What you have to do
Your job is to set down the listing again exactly as it stands.

Provided material
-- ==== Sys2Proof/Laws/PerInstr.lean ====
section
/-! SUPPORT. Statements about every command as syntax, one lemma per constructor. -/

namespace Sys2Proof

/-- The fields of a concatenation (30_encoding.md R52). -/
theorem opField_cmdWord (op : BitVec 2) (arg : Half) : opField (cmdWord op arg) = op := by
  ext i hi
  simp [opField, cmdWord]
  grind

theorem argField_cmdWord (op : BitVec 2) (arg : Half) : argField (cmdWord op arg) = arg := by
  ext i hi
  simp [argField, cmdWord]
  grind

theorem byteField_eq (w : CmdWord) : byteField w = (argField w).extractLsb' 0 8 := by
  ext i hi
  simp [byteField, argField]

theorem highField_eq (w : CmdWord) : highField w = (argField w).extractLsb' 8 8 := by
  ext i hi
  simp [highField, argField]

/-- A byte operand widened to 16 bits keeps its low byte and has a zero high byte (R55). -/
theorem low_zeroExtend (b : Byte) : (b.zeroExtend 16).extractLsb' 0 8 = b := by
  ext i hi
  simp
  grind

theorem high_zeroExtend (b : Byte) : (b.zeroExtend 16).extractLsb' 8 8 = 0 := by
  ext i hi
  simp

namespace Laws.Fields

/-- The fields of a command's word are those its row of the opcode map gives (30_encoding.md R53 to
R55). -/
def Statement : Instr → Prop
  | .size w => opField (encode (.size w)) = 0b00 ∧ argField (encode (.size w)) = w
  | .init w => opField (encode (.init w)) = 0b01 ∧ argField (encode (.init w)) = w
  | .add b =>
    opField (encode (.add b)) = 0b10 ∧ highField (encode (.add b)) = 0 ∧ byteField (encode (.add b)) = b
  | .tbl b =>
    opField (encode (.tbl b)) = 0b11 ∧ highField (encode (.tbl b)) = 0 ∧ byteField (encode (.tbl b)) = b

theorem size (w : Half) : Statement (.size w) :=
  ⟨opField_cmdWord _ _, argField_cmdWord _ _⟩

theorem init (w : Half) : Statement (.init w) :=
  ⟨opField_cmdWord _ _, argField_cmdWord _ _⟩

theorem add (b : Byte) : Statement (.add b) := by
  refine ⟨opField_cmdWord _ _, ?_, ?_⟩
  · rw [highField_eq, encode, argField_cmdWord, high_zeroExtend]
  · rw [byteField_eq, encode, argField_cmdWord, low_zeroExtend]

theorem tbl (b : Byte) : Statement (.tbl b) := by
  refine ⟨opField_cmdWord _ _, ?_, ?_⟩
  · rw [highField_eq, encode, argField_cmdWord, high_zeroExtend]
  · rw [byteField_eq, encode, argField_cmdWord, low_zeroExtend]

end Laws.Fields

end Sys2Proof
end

Answer
-- ==== Sys2Proof/Laws/PerInstr.lean ====
section
/-! SUPPORT. Statements about every command as syntax, one lemma per constructor. -/

namespace Sys2Proof

/-- The fields of a concatenation (30_encoding.md R52). -/
theorem opField_cmdWord (op : BitVec 2) (arg : Half) : opField (cmdWord op arg) = op := by
  ext i hi
  simp [opField, cmdWord]
  grind

theorem argField_cmdWord (op : BitVec 2) (arg : Half) : argField (cmdWord op arg) = arg := by
  ext i hi
  simp [argField, cmdWord]
  grind

theorem byteField_eq (w : CmdWord) : byteField w = (argField w).extractLsb' 0 8 := by
  ext i hi
  simp [byteField, argField]

theorem highField_eq (w : CmdWord) : highField w = (argField w).extractLsb' 8 8 := by
  ext i hi
  simp [highField, argField]

/-- A byte operand widened to 16 bits keeps its low byte and has a zero high byte (R55). -/
theorem low_zeroExtend (b : Byte) : (b.zeroExtend 16).extractLsb' 0 8 = b := by
  ext i hi
  simp
  grind

theorem high_zeroExtend (b : Byte) : (b.zeroExtend 16).extractLsb' 8 8 = 0 := by
  ext i hi
  simp

namespace Laws.Fields

/-- The fields of a command's word are those its row of the opcode map gives (30_encoding.md R53 to
R55). -/
def Statement : Instr → Prop
  | .size w => opField (encode (.size w)) = 0b00 ∧ argField (encode (.size w)) = w
  | .init w => opField (encode (.init w)) = 0b01 ∧ argField (encode (.init w)) = w
  | .add b =>
    opField (encode (.add b)) = 0b10 ∧ highField (encode (.add b)) = 0 ∧ byteField (encode (.add b)) = b
  | .tbl b =>
    opField (encode (.tbl b)) = 0b11 ∧ highField (encode (.tbl b)) = 0 ∧ byteField (encode (.tbl b)) = b

theorem size (w : Half) : Statement (.size w) :=
  ⟨opField_cmdWord _ _, argField_cmdWord _ _⟩

theorem init (w : Half) : Statement (.init w) :=
  ⟨opField_cmdWord _ _, argField_cmdWord _ _⟩

theorem add (b : Byte) : Statement (.add b) := by
  refine ⟨opField_cmdWord _ _, ?_, ?_⟩
  · rw [highField_eq, encode, argField_cmdWord, high_zeroExtend]
  · rw [byteField_eq, encode, argField_cmdWord, low_zeroExtend]

theorem tbl (b : Byte) : Statement (.tbl b) := by
  refine ⟨opField_cmdWord _ _, ?_, ?_⟩
  · rw [highField_eq, encode, argField_cmdWord, high_zeroExtend]
  · rw [byteField_eq, encode, argField_cmdWord, low_zeroExtend]

end Laws.Fields

end Sys2Proof
end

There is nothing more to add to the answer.